Wednesday, May 9, 2007

Speaking of Famousosity

You should know this about me. I'm famous.


I don't have to wear big sunglasses when I go out and pump gas and I don't get asked for autographs or to pose in photos (although I did pose in one photo because these women were on a bachelorette party and they said they needed a photo of Drew Carey on the scavenger hunt and I'm often told I look like Drew Carey) and stuff like that but I know a lot of people. I'm making the air quotation marks here around the word people because if you're talking about someone famous you're not really talking about people... you're talking about people (and again I'm making air quotation marks). And because you know me, you know these people (again with the air quotation marks) because of all that six degrees stuff. Here's a list of people that I have encountered in my life thus far. Just don't go calling on them because they may not remember me.

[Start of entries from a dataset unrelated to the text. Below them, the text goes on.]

/-- What goes before an access of a command at a pseudo-channel: waiting requests of class 0, all that ACQ has waiting before a class 1
master and the waiting requests that the pointer puts before it, or ACQ's one turn before a replay read (R28, R373, R374; log entry 11). -/
def State.hbmGrant (s : State) (pc master : Nat) : State :=
  let n := (s.waitsAt pc).length
  let s1 := s.hbmServeAll pc true n
  let s2 := if 3 ≤ master then (s1.acqAll pc 128).hbmServeAhead pc master n
    else if master = 1 ∧ s1.acqNext pc then s1.acqTurn pc else s1
  (s2.arbMove pc master).takeSlot pc

/-- A slot of a pseudo-channel, one in a core cycle: the request that the arbiter picks is granted, unless what ACQ has waiting goes
first (R28, R373; log entry 11). -/
def State.slotGrant (s : State) (pc : Nat) : State :=
  match s.arbPick pc with
  | none => s
  | some r =>
    if mget (fun _ => 0) s.mem.slots pc = s.cyc + 1 then s
    else if (s.acqWaits pc).isSome && (decide (3 ≤ r.master) || (r.master == 1 && s.acqNext pc)) then (s.takeSlot pc).acqTurn pc
    else (s.takeSlot pc).hbmServe r

/-- A request reaches its pseudo-channel; one that is a decode error is answered at once (R371, R373). -/
def State.hbmRequest (s : State) (r : HbmReq) : State :=
  let s1 := { s with mem := { s.mem with waits := s.mem.waits ++ [r] } }
  if s.secBad (r.addr / 32) then s1.hbmServe r else s1.slotGrant (pcOf (r.addr / 32))

/-- Nothing goes before a request for a sector: none waits at its pseudo-channel, the slot of this cycle is free, and ACQ has nothing
waiting there. -/
def State.hbmIdle (s : State) (sec : Nat) : Bool :=
  (s.waitsAt (pcOf sec)).isEmpty && mget (fun _ => 0) s.mem.slots (pcOf sec) != s.cyc + 1 && (s.acqWaits (pcOf sec)).isNone
    && !s.syncing (14 + stackOf sec)

/-- A pseudo-channel has nothing to grant in this cycle. -/
def State.channelIdle (s : State) (pc : Nat) : Bool :=
  (s.waitsAt pc).isEmpty && (s.acqWaits pc).isNone && mget (fun _ => 0) s.mem.slots pc != s.cyc + 1

/-- A refresh falls due: it is taken in a slot that is free while nothing waits, or before everything that waits where it has reached
its postponement limit; no rule says when it has, so that is a free value (R373, R375; log entry 11). -/
def State.refreshDue (s : State) (pc : Nat) : State :=
  if s.channelIdle pc then s.takeSlot pc
  else
    let r := s.draw 1
    let s1 := r.2
    if r.1 = 1 ∧ mget (fun _ => 0) s1.mem.slots pc ≠ s1.cyc + 1 then s1.takeSlot pc
    else { s1 with mem := { s1.mem with due := s1.mem.due ++ [(pc, decide (r.1 = 1))] } }

/-- The refreshes of a list that are due, in a cycle that begins: one at its limit takes the slot, and another waits on. -/
def State.refreshFirst (s : State) : List (Nat × Bool) → State
  | [] => s
  | d :: ds =>
    if d.2 && mget (fun _ => 0) s.mem.slots d.1 != s.cyc + 1 then
      (({ s with mem := { s.mem with due := s.mem.due.erase d } }).takeSlot d.1).refreshFirst ds
    else s.refreshFirst ds

/-- The refreshes of a list that are due, once the requests of the cycle are granted: in an idle slot one is taken. -/
def State.refreshIdle (s : State) : List (Nat × Bool) → State
  | [] => s
  | d :: ds =>
    if s.channelIdle d.1 then (({ s with mem := { s.mem with due := s.mem.due.erase d } }).takeSlot d.1).refreshIdle ds
    else
      let r := s.draw 1
      let due := if r.1 = 1 then r.2.mem.due.erase d ++ [(d.1, true)] else r.2.mem.due
      ({ r.2 with mem := { r.2.mem with due := due } }).refreshIdle ds

/-- A slot for each request that waits, by the pseudo-channels of a list. -/
def State.slotGrants (s : State) : List Nat → State
  | [] => s
  | pc :: pcs => (s.slotGrant pc).slotGrants pcs

/-! ### Accesses of a master -/

/-- A read of one sector by a command. -/
def State.readSector (s : State) (master site sec : Nat) (err : BitVec 288) : State × List Byte × Bool :=
  (if s.secBad sec then s else s.hbmGrant (pcOf sec) master).getSector master site sec err

/-- A write of one sector by a command. -/
def State.writeSector (s : State) (master site sec : Nat) (data : List Byte) (mask : BitVec 32) (poison : Bool) : State :=
  (if s.secBad sec then s else s.hbmGrant (pcOf sec) master).putSector master site sec data mask poison

/-- Reading k sectors from one on: bytes and poison. -/
def State.readSectors (s : State) (master site sec : Nat) : Nat → State × List Byte × Bool
  | 0 => (s, [], false)
  | k + 1 =>
    let r := s.readSector master site sec 0
    let q := r.1.readSectors master site (sec + 1) k
    (q.1, r.2.1 ++ q.2.1, r.2.2 || q.2.2)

I met Kim Fields at an ABC All-Stars Olympic kind of thingy in California. She was nice. And sweaty.


Talked with Buck Henry for quite some time about ragtime music in Sedalia, Missouri. He's a big fan.

Used to deliver newspapers to David Doyle's (Bosley) brother. I don't think he took the weekend paper and was an okay tipper when I collected.

Met John Leguizamo when he was in Lincoln shooting To Wong Foo Thanks For Everything Julie Newmar. He was not in drag.


Jodi Foster said "hi" to me as I walked out of a theater at the Telluride Film Festival. Her movie Little Man Tate premiered there. I have loved her ever since.

The rapper Fat Joe said "whasssup" to me as I passed him on the stairs of our hotel in Miami. It was around 3 a.m. and he was blasting the stereo of his car so loud I could hear it in my hotel room. I called down to the front desk to complain.


Shook hands with Bruce Campbell and told him how much of a fan I was of his movies. He asked my named and then told me I was a good man.

Rode down the elevator with Busta Rhymes. He is a very large man.

Stood in line to a movie with Amy Irving. I attempted to have a conversation with her which evidently bugged her and caused her to move to the front of the line. Bitch.

Partied with Kelly Lynch's sister at a Country Bar in LA. She's as hot as Kelly Lynch by the way.


Stood next to Laura Dern and told her how much I enjoyed her in Rambling Rose. She was sweet like a Georgia peach.

While at a blackjack table in Vegas at about 3 a.m., I watched Vince Vaughn flip a cigarette into his mouth and then give me the shooters. I gave him the single shooter back and raised him a wink.


Met Paul Rudd in a bar in LA. We talked Jayhawk basketball.

Although I have never met Stanley Tucci, I have seen him twice at two separate restaurants in New York within one week. I think maybe he was stalking me.

And most recently at the Grindhouse premiere, I was walking over to meet Kurt Russell when I ran in to Quentin Tarantino instead. I told him I loved the films and he thanked me for coming. Never did meet Kurt Russell.

20 comments:

Anonymous said...

Holy Cow, I know people who know people!

I'm totally impressed by the "shooter" to Vince Vaughn (though I've never heard of it referred to as "shooters." If we're thinking of the same thing, I've always known it as "the wink and the gun"). Did you make the clicking noise as well?!

Burbanked said...

I've posted about this before, but I get so tickled thinking about such memories that they bear repeating (at least in my own mind).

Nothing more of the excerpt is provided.